Thursday, October 18, 2007

Approximate sunrise and sunset times

This function is not perfect, but it does a reasonable job estimating sunrise and sunset times for my field site. If more accurate data are required, try here. Note, the command to calculate day of year is: strptime(x, "%m/%d/%Y")$yday+1
suncalc<-function(d,Lat=48.1442,Long=-122.7551){
  ## d is the day of year
  ## Lat is latitude in decimal degrees
  ## Long is longitude in decimal degrees (negative == West)
  
  ##This method is copied from:
  ##Teets, D.A. 2003. Predicting sunrise and sunset times.
  ##  The College Mathematics Journal 34(4):317-321.
 
  ## At the default location the estimates of sunrise and sunset are within
  ## seven minutes of the correct times (http://aa.usno.navy.mil/data/docs/RS_OneYear.php)
  ## with a mean of 2.4 minutes error.

  ## Function to convert degrees to radians
  rad<-function(x)pi*x/180
  
  ##Radius of the earth (km)
  R=6378
  
  ##Radians between the xy-plane and the ecliptic plane
  epsilon=rad(23.45)

  ##Convert observer's latitude to radians
  L=rad(Lat)

  ## Calculate offset of sunrise based on longitude (min)
  ## If Long is negative, then the mod represents degrees West of
  ## a standard time meridian, so timing of sunrise and sunset should
  ## be made later.
  timezone = -4*(abs(Long)%%15)*sign(Long)
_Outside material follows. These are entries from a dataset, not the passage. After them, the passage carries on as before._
-- ==== Sys2Proof/Laws/Ops.lean ====
section
/-!
SUPPORT. For each shared operation, one lemma that says once everything it can do: lanes, the bytes of a read,
what a register destination becomes, the stops, the advance of the pc, and the two moves.
-/

namespace Sys2Proof.Machine

/-! ### Lanes -/

/-- Equal positions, equal bits. -/
theorem getLsbD_congr {w : Nat} (a : BitVec w) {i j : Nat} (h : i = j) : a.getLsbD i = a.getLsbD j := by rw [h]

/-- Bit `i` of a register made of lanes is a bit of lane `i / 64`. -/
theorem getLsbD_ofLanes (f : Nat → Word) {i : Nat} (hi : i < 512) :
    (ofLanes f).getLsbD i = (f (i / 64)).getLsbD (i % 64) := by
  have h : i / 64 < 8 := by omega
  unfold ofLanes
  simp only [BitVec.getLsbD_append]
  obtain ⟨q, hq⟩ : ∃ q, q = i / 64 := ⟨_, rfl⟩
  rw [← hq] at h ⊢
  interval_cases q <;>
  · (repeat' split) <;> first | omega | exact getLsbD_congr _ (by omega)

@[simp] theorem lane_ofLanes (f : Nat → Word) {j : Nat} (hj : j < 8) : lane (ofLanes f) j = f j := by
  apply BitVec.eq_of_getLsbD_eq
  intro i hi
  have h1 : (64 * j + i) / 64 = j := by omega
  have h2 : (64 * j + i) % 64 = i := by omega
  simp only [lane, BitVec.getLsbD_extractLsb', hi, decide_true, Bool.true_and]
  rw [getLsbD_ofLanes f (by omega), h1, h2]

/-- A register is its eight lanes. -/
theorem vec_ext {a b : Vec} (h : ∀ j, j < 8 → lane a j = lane b j) : a = b := by
  apply BitVec.eq_of_getLsbD_eq
  intro i hi
  have hl := congrArg (fun w : Word => w.getLsbD (i % 64)) (h (i / 64) (by omega))
  have h1 : i % 64 < 64 := Nat.mod_lt _ (by omega)
  have h2 : 64 * (i / 64) + i % 64 = i := Nat.div_add_mod i 64
  simpa [lane, h1, h2] using hl

/-! ### Bytes of a read -/

/-- Bit `i` of joined bytes is a bit of byte `i / 8`. -/
theorem getLsbD_joinBytes (l : List Byte) (i : Nat) :
    (joinBytes l).getLsbD i = (decide (i < 512) && (l.getD (i / 8) 0#8).getLsbD (i % 8)) := by
  induction l generalizing i with
  | nil => simp [joinBytes]
  | cons b bs ih =>
    simp only [joinBytes, BitVec.getLsbD_or, BitVec.getLsbD_shiftLeft, ih, BitVec.getLsbD_setWidth]
    by_cases h8 : i < 8
    · have h1 : i / 8 = 0 := by omega
      have h2 : i % 8 = i := by omega
      simp [h8, h1, h2]
    · have h1 : i / 8 = (i - 8) / 8 + 1 := by omega
      have h2 : i % 8 = (i - 8) % 8 := by omega
      have h3 : b.getLsbD i = false := BitVec.getLsbD_of_ge _ _ (by omega)
      by_cases h512 : i < 512
      · have h4 : i - 8 < 512 := by omega
        simp [h8, h1, h2, h3, h512, h4]
      · simp [h512]

/-- Byte `t` of a masked read: the byte of memory if enabled, else 0 (rule R54). -/
theorem byteOf_memReadMasked (m : Memory) (addr : Word) {n : Nat} (hn : n ≤ 64) (bm : Nat → Bool) {t : Nat}
    (ht : t < n) : byteOf (memReadMasked m addr n bm) t = if bm t then readAt m addr t else 0#8 := by
  apply BitVec.eq_of_getLsbD_eq
  intro i hi
  have h1 : (8 * t + i) / 8 = t := by omega
  have h2 : (8 * t + i) % 8 = i := by omega
  have h3 : 8 * t + i < 512 := by omega
  simp only [byteOf, memReadMasked, BitVec.getLsbD_extractLsb', getLsbD_joinBytes, h1, h2, h3, hi]
  simp [ht]

/-- The bytes of a lane, the lowest first. -/
theorem lane_eq_bytes (a : Vec) (j : Nat) :
    lane a j = byteOf a (8 * j + 7) ++ byteOf a (8 * j + 6) ++ byteOf a (8 * j + 5) ++ byteOf a (8 * j + 4)
      ++ byteOf a (8 * j + 3) ++ byteOf a (8 * j + 2) ++ byteOf a (8 * j + 1) ++ byteOf a (8 * j) := by
  apply BitVec.eq_of_getLsbD_eq
  intro i hi
  simp only [lane, byteOf, BitVec.getLsbD_extractLsb', BitVec.getLsbD_append, hi, decide_true, Bool.true_and]
  (repeat' split) <;> rw [decide_eq_true (by omega), Bool.true_and] <;> exact getLsbD_congr _ (by omega)

/-- Byte `t` is a byte of lane `t / 8`. -/
theorem byteOf_eq_of_lane {a b : Vec} {t : Nat} (h : lane a (t / 8) = lane b (t / 8)) : byteOf a t = byteOf b t := by
  apply BitVec.eq_of_getLsbD_eq
  intro i hi
  have h1 := congrArg (fun w : Word => w.getLsbD (8 * (t % 8) + i)) h
  have h2 : 8 * (t % 8) + i < 64 := by omega
  have h3 : 64 * (t / 8) + (8 * (t % 8) + i) = 8 * t + i := by omega
  simpa [lane, byteOf, h2, h3, hi] using h1

/-- An enabled element of a masked read: the 8 bytes there (rule R160). -/
theorem lane_memReadMasked_enabled (m : Memory) (addr : Word) {n : Nat} (hn : n ≤ 64) (bm : Nat → Bool) {j : Nat}
    (hj : 8 * j + 7 < n) (hb : ∀ b, b < 8 → bm (8 * j + b) = true) :
    lane (memReadMasked m addr n bm) j = quadAt m addr j := by
  have h : ∀ b, b < 8 → byteOf (memReadMasked m addr n bm) (8 * j + b) = readAt m addr (8 * j + b) := fun b hb8 => by
    rw [byteOf_memReadMasked m addr hn bm (by omega), if_pos (hb b hb8)]
  have h0 := h 0 (by omega)
  simp only [Nat.add_zero] at h0
  rw [lane_eq_bytes, h 7 (by omega), h 6 (by omega), h 5 (by omega), h 4 (by omega), h 3 (by omega),
    h 2 (by omega), h 1 (by omega), h0]
  rfl

/-! ### What a register destination becomes -/

/-- Element j of a legacy destination (rule R132). -/
theorem lane_keepAbove (kl : Nat) (old src : Vec) {j : Nat} (hj : j < 8) :
    lane (keepAbove kl old src) j = if j < kl then lane src j else lane old j := by
  simp [keepAbove, hj]

/-- Element j of a VEX destination (rules R141, R143). -/
theorem lane_zeroAbove (kl : Nat) (src : Vec) {j : Nat} (hj : j < 8) :
    lane (zeroAbove kl src) j = if j < kl then lane src j else 0#64 := by
  simp [zeroAbove, hj]

/-- Element j of an EVEX destination (rule R152). -/
theorem lane_blend (kl : Nat) (old src : Vec) (m : Nat → Bool) (z : Bool) {j : Nat} (hj : j < 8) :
    lane (blend kl old src m z) j =
      if j < kl then (if m j then lane src j else if z then 0#64 else lane old j) else 0#64 := by
  simp [blend, hj]

/-! ### Stops -/

@[simp] theorem out_fault (f : Fault) : (Stop.fault f).out = .fault f := rfl
@[simp] theorem out_refuse (r : Refusal) : (Stop.refuse r).out = .refused r := rfl
@[simp] theorem raise_out (exc : Word → Fault) (s : State) : (raise exc s).out = .fault (exc s.pc) := rfl

/-- A stop is never a next state. -/
theorem out_ne_next (st : Stop) (t : State) : st.out ≠ .next t := by
  cases st <;> simp

/-- The advance of the pc answers a next state exactly when the pc stays in range (rule R26). -/
theorem advance_next_iff (len : Nat) (t u : State) :
    advance len t = .next u ↔ pcFits t len = true ∧ u = { t with pc := t.pc + BitVec.ofNat 64 len } := by
  unfold advance
  split
  · next h => simp [h, eq_comm]
  · next h => simp [h]

/-- No page fault among the bytes. -/
theorem firstPageFault_none_iff (c : Config) (kind : Access) (l : List Word) :
    firstPageFault c kind l = none ↔ ∀ a ∈ l, translateFault c kind a = none := by
  induction l with
  | nil => simp [firstPageFault]
  | cons a rest ih =>
    cases h : translateFault c kind a with
    | none => simp [firstPageFault, h, ih]
    | some e => simp [firstPageFault, h]

theorem mem_accessed (addr : Word) (n : Nat) (bm : Nat → Bool) (a : Word) :
    a ∈ accessed addr n bm ↔ ∃ t, t < n ∧ bm t = true ∧ byteAddr addr t = a := by
  simp [accessed, and_assoc]

/-- Stage 5 stops nothing exactly when the operand is accessible (rules R57, R64 to R66, R72). -/
theorem accessStop_none_iff (kind : Access) (addr : Word) (n : Nat) (bm : Nat → Bool) (stack : Bool) (s : State) :
    accessStop kind addr n bm stack s = none ↔ Accessible kind addr n bm s := by
  simp only [accessStop, Option.orElse_eq_none, alignStop, canonicalStop, pageStop, mapStop, textStop, Accessible,
    Option.map_eq_none_iff, firstPageFault_none_iff, ite_eq_left_iff, ite_eq_right_iff, reduceCtorEq, imp_false,
    Decidable.not_not, List.all_eq_true, List.any_eq_true, mem_accessed, not_and, not_exists]
  constructor
  · rintro ⟨h1, h2, h3, h4, h5⟩
    refine ⟨h1, fun t ht hb => ⟨h2 _ ⟨t, ht, hb, rfl⟩, h3 _ ⟨t, ht, hb, rfl⟩, h4 _ ⟨t, ht, hb, rfl⟩, fun hk => ?_⟩⟩
    exact Bool.eq_false_iff.mpr (h5 hk _ ⟨t, ht, hb, rfl⟩)
  · rintro ⟨h1, h2⟩
    refine ⟨h1, ?_, ?_, ?_, ?_⟩
    · rintro a ⟨t, ht, hb, rfl⟩; exact (h2 t ht hb).1
    · rintro a ⟨t, ht, hb, rfl⟩; exact (h2 t ht hb).2.1
    · rintro a ⟨t, ht, hb, rfl⟩; exact (h2 t ht hb).2.2.1
    · rintro hk a ⟨t, ht, hb, rfl⟩
      exact Bool.eq_false_iff.mp ((h2 t ht hb).2.2.2 hk)

/-- Stage 2 stops nothing exactly when the instruction has at most 15 bytes (rule R115). -/
theorem lengthStop_none_iff (f : Form) (s : State) : lengthStop f s = none ↔ f.len ≤ 15 := by
  unfold lengthStop
  split
  · next h => simpa [maxLength] using h
  · next h => simpa [maxLength] using h

/-- Stages 2 to 5 stop nothing: what has to hold, stage by stage (rule R130). -/
theorem stopOf_none_iff (f : Form) (kind : Access) (s : State) :
    stopOf f kind s = none ↔
      s.cfg.mode = .long64 ∧ f.len ≤ 15 ∧
        (f.badEncoding = false ∧ featureOk f s.cfg = true ∧ osOk f s.cfg = true) ∧ s.cfg.ts = false ∧
          operandStop f kind s = none := by
  simp only [stopOf, Option.orElse_eq_none, modeStop, lengthStop_none_iff, udStop, nmStop, ite_eq_left_iff,
    ite_eq_right_iff, reduceCtorEq, imp_false, Decidable.not_not, Bool.or_eq_true, Bool.not_eq_true', not_or,
    Bool.not_eq_true, Bool.not_eq_false, and_assoc]

/-! ### The two moves -/

/-- Opcode 28h answers a next state exactly when nothing stops it and the pc stays in range; the state is then
the one with the destination register and the pc written. -/
theorem moveToReg_next_iff (f : Form) (s t : State) :
    moveToReg f s = .next t ↔
      stopOf f .read s = none ∧ pcFits s f.len = true ∧
        t = { writeDest f (regNum f.ext f.reg) (rmSource f s) s with pc := s.pc + BitVec.ofNat 64 f.len } := by
  unfold moveToReg
  cases h : stopOf f .read s with
  | some st => simp [out_ne_next]
  | none => simp only [advance_next_iff, true_and]; rfl

/-- Opcode 29h with a register destination. -/
theorem moveFromReg_reg_next_iff (f : Form) (rm : BitVec 3) (hrm : f.rm = .reg rm) (s t : State) :
    moveFromReg f s = .next t ↔
      stopOf f .write s = none ∧ pcFits s f.len = true ∧
        t = { writeDest f (rmNum f.cls f.ext rm) (s.readV (regNum f.ext f.reg)) s with
                pc := s.pc + BitVec.ofNat 64 f.len } := by
  unfold moveFromReg
  cases h : stopOf f .write s with
  | some st => simp [out_ne_next]
  | none => simp only [hrm, advance_next_iff, true_and]; rfl

/-- Opcode 29h with a memory destination. -/
theorem moveFromReg_mem_next_iff (f : Form) (m : MemOperand) (hrm : f.rm = .mem m) (s t : State) :
    moveFromReg f s = .next t ↔
      stopOf f .write s = none ∧ pcFits s f.len = true ∧
        t = { s with
              mem := memWriteMasked s.mem (linearAddr f m s) (vlBytes f.vl) (s.readV (regNum f.ext f.reg)) (byteMask f s)
              pc := s.pc + BitVec.ofNat 64 f.len } := by
  unfold moveFromReg
  cases h : stopOf f .write s with
  | some st => simp [out_ne_next]
  | none => simp only [hrm, advance_next_iff, true_and]; rfl

end Sys2Proof.Machine
end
  ## The earth's mean distance from the sun (km)
  r = 149598000

  theta = 2*pi/365.25*(d-80)

  z.s = r*sin(theta)*sin(epsilon)
  r.p = sqrt(r^2-z.s^2)

  t0 = 1440/(2*pi)*acos((R-z.s*sin(L))/(r.p*cos(L)))
  
  ##a kludge adjustment for the radius of the sun
  that = t0+5 

  ## Adjust "noon" for the fact that the earth's orbit is not circular:
  n = 720-10*sin(4*pi*(d-80)/365.25)+8*sin(2*pi*d/365.25)

  ## now sunrise and sunset are:
  sunrise = (n-that+timezone)/60
  sunset = (n+that+timezone)/60

  return(list("sunrise" = sunrise,"sunset" = sunset))
}

Sunday, October 14, 2007

Convert polar coordinates to Cartesian

When I want to calculate the coordinates of a location (e.g., a nest or burrow) based on distance and bearing from a grid point, this function helps me avoid writing down SOH-CAH-TOA every time. Just note that the bearing in this case is from the grid point (known location) to the unknown location.

polar2cart<-function(x,y,dist,bearing,as.deg=FALSE){
## Translate Polar coordinates into Cartesian coordinates
## based on starting location, distance, and bearing
## as.deg indicates if the bearing is in degrees (T) or radians (F)

if(as.deg){
##if bearing is in degrees, convert to radians
bearing=bearing*pi/180
}

newx<-x+dist*sin(bearing) ##X
newy<-y+dist*cos(bearing) ##Y
return(list("x"=newx,"y"=newy))
}


##Example

oldloc=c(0,5)
bearing=200 #degrees
dist=5

newloc<-polar2cart(oldloc[1],oldloc[2],dist,bearing,TRUE)
plot(oldloc[1],oldloc[2],xlim=c(-10,10),ylim=c(-10,10))
points(newloc$x,newloc$y,col="red")

Wednesday, October 3, 2007

Reorder factor levels

Very often, especially when plotting data, I need to reorder the levels of a factor because the default order is alphabetical. There must be many ways of reordering the levels; however, I always forget which package to look in. A direct way of reordering, using standard syntax is as follows:
## generate data
x = factor(sample(letters[1:5],100, replace=TRUE))

print(levels(x)) ## This will show the levels of x are "Levels: a b c d e"

## To reorder the levels:
## note, if x is not a factor use levels(factor(x))

x = factor(x,levels(x)[c(4,5,1:3)])

print(levels(x)) ## Now "Levels: d e a b c"
In this case, the level order could be set in the first line; however, if there are many levels (and you don't want to type out all of the levels explicitly), the above method is preferred. Again, if there is a better way to do this, please let me know in the comments.